_TASK ITEM_
Take the line that contains "theorem State.withdrawStaged_none (s" in the data below and each line after it, through the last, and repeat them unchanged.

(Collected data)

════════════════════

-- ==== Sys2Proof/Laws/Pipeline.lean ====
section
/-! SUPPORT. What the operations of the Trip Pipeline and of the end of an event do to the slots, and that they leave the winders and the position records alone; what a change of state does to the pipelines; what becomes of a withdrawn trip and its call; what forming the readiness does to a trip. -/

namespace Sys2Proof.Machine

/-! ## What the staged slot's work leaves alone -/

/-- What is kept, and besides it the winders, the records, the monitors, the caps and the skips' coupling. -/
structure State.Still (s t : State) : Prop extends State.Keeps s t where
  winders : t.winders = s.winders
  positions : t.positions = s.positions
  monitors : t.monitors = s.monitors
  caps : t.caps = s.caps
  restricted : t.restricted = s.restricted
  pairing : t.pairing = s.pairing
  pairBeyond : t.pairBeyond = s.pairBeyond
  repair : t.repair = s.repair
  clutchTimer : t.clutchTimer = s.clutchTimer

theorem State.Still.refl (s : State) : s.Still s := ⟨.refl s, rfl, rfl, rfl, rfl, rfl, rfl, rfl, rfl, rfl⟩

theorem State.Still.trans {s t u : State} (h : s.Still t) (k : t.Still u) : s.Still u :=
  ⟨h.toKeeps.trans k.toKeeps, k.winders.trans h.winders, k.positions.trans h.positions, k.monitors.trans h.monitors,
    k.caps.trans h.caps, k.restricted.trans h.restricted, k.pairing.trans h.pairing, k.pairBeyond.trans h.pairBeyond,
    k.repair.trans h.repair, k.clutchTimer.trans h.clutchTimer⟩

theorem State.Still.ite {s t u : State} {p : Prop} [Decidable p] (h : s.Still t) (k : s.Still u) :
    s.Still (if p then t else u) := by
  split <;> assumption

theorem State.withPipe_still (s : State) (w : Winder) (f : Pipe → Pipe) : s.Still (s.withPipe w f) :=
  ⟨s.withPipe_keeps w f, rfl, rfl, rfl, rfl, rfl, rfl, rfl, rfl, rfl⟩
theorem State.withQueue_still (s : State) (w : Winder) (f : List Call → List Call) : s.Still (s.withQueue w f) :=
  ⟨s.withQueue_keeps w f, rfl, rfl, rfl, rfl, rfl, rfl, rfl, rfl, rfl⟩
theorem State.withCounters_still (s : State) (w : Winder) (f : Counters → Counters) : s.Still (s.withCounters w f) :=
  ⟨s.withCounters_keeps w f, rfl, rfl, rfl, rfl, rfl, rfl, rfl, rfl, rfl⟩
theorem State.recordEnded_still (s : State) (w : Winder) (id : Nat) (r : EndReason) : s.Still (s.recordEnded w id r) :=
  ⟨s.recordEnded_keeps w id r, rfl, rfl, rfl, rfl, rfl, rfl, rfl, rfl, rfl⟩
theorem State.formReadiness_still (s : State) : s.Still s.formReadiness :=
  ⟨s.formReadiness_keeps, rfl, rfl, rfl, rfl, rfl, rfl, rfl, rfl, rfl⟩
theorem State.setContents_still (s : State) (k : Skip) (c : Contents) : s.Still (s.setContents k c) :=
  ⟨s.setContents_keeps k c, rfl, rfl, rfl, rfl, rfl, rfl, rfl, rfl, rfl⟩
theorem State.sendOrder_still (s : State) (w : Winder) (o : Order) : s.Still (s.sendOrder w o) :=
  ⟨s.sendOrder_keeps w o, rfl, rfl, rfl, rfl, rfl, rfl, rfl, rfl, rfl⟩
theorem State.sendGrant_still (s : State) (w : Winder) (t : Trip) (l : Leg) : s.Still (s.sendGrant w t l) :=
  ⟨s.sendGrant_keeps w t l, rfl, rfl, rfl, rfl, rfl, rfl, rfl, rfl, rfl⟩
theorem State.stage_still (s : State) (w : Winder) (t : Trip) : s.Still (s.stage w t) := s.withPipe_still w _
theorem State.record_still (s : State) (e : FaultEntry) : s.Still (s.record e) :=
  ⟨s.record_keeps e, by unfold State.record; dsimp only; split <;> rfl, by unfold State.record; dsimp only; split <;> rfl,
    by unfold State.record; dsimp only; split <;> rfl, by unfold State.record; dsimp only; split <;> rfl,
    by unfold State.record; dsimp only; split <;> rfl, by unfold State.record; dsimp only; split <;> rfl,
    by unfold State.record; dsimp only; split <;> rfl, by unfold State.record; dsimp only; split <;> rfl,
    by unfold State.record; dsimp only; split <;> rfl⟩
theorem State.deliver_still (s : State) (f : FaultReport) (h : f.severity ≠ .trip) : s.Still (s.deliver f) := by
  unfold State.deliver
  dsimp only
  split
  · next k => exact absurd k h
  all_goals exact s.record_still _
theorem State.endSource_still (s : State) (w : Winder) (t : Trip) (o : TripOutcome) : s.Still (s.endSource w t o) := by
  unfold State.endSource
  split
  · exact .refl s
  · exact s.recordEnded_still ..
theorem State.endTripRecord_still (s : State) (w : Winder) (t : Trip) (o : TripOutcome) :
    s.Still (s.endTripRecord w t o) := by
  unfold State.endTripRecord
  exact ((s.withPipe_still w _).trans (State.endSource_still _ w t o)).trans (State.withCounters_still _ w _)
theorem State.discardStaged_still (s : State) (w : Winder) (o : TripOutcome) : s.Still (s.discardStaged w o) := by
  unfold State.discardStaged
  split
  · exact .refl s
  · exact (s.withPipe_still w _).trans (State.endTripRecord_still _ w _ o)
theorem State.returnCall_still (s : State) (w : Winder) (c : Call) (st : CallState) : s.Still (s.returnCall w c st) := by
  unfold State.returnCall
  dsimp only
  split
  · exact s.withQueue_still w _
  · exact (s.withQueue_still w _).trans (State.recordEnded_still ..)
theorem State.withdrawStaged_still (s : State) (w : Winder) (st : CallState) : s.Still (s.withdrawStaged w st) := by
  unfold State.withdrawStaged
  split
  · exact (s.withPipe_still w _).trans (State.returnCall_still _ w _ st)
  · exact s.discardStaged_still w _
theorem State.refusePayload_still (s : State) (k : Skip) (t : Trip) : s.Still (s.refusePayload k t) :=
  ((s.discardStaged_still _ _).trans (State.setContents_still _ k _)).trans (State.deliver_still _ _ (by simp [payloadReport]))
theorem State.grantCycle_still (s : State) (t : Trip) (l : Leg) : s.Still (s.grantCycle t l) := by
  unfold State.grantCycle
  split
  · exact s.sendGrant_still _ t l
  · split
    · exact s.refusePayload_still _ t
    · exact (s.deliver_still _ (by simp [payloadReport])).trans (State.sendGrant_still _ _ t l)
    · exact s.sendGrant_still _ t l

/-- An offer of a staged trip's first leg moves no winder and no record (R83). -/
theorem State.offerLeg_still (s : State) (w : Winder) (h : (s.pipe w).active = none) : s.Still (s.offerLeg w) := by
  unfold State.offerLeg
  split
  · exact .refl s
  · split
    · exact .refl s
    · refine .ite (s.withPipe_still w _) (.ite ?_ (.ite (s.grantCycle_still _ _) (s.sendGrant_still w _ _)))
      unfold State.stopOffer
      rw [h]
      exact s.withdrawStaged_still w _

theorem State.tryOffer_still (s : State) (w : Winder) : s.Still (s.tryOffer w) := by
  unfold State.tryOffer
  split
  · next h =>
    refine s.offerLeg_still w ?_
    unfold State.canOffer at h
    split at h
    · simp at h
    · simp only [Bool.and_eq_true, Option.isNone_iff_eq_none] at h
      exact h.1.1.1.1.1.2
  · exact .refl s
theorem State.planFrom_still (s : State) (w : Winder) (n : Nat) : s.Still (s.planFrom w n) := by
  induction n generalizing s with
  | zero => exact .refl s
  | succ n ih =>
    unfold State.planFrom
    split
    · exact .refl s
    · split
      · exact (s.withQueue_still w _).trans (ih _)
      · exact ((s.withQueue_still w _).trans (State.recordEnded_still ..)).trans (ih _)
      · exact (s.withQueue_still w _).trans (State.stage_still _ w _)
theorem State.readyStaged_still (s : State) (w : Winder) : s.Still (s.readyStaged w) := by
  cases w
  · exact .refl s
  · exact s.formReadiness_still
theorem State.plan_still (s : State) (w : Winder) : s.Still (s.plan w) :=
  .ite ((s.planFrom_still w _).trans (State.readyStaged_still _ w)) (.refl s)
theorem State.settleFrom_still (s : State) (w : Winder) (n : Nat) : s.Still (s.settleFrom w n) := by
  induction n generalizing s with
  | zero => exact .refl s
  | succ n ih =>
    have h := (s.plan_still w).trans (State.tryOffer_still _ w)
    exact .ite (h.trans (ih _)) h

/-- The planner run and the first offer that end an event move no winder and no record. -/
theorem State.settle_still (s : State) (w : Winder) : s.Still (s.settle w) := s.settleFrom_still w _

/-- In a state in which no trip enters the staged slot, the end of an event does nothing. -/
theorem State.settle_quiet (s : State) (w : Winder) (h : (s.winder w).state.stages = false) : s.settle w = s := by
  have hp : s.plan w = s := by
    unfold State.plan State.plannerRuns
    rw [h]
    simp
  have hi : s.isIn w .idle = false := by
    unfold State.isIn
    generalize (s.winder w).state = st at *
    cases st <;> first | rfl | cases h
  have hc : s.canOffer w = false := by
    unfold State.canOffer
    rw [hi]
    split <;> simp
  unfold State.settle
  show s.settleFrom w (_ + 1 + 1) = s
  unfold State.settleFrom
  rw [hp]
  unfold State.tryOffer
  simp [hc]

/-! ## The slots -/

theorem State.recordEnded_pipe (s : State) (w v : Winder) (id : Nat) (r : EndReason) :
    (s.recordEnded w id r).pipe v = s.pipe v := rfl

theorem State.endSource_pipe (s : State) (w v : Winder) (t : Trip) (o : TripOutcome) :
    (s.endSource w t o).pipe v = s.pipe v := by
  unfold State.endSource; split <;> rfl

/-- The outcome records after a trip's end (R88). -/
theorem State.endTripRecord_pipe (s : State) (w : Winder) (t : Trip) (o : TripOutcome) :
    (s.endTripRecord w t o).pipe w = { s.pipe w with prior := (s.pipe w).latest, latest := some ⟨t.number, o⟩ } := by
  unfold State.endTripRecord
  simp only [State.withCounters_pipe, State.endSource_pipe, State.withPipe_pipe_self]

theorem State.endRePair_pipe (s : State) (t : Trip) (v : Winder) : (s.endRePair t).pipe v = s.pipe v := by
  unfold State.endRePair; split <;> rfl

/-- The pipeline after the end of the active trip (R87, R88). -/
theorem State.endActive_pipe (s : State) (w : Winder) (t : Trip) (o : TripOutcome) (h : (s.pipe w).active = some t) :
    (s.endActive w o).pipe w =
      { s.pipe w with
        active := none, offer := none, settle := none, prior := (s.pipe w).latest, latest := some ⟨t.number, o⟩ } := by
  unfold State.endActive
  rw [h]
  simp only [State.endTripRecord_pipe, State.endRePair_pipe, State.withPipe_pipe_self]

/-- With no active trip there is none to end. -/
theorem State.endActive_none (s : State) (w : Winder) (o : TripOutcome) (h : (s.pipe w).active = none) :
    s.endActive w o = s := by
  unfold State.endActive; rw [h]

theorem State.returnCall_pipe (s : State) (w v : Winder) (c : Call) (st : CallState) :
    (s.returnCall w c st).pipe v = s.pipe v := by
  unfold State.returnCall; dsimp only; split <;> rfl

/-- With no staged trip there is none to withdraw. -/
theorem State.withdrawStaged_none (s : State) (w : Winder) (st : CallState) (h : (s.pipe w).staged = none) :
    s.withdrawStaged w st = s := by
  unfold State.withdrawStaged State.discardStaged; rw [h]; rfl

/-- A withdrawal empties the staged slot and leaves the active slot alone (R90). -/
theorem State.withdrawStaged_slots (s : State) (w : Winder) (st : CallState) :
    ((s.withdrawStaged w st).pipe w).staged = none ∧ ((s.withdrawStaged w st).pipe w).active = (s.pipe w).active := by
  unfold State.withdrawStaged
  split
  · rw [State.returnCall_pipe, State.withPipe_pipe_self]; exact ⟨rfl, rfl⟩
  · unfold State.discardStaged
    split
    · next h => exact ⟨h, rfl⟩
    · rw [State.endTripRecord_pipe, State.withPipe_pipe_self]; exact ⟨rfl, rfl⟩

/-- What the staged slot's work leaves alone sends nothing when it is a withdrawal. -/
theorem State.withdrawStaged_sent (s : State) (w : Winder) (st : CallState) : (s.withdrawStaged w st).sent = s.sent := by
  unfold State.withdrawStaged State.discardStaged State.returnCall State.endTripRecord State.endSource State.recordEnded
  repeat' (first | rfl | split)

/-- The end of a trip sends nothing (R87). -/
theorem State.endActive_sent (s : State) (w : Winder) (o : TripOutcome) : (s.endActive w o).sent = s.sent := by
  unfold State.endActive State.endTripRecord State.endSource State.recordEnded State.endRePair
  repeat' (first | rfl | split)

════════════════════

_ANSWER TO THIS PROBLEM_
theorem State.withdrawStaged_none (s : State) (w : Winder) (st : CallState) (h : (s.pipe w).staged = none) :
    s.withdrawStaged w st = s := by
  unfold State.withdrawStaged State.discardStaged; rw [h]; rfl

/-- A withdrawal empties the staged slot and leaves the active slot alone (R90). -/
theorem State.withdrawStaged_slots (s : State) (w : Winder) (st : CallState) :
    ((s.withdrawStaged w st).pipe w).staged = none ∧ ((s.withdrawStaged w st).pipe w).active = (s.pipe w).active := by
  unfold State.withdrawStaged
  split
  · rw [State.returnCall_pipe, State.withPipe_pipe_self]; exact ⟨rfl, rfl⟩
  · unfold State.discardStaged
    split
    · next h => exact ⟨h, rfl⟩
    · rw [State.endTripRecord_pipe, State.withPipe_pipe_self]; exact ⟨rfl, rfl⟩

/-- What the staged slot's work leaves alone sends nothing when it is a withdrawal. -/
theorem State.withdrawStaged_sent (s : State) (w : Winder) (st : CallState) : (s.withdrawStaged w st).sent = s.sent := by
  unfold State.withdrawStaged State.discardStaged State.returnCall State.endTripRecord State.endSource State.recordEnded
  repeat' (first | rfl | split)

/-- The end of a trip sends nothing (R87). -/
theorem State.endActive_sent (s : State) (w : Winder) (o : TripOutcome) : (s.endActive w o).sent = s.sent := by
  unfold State.endActive State.endTripRecord State.endSource State.recordEnded State.endRePair
  repeat' (first | rfl | split)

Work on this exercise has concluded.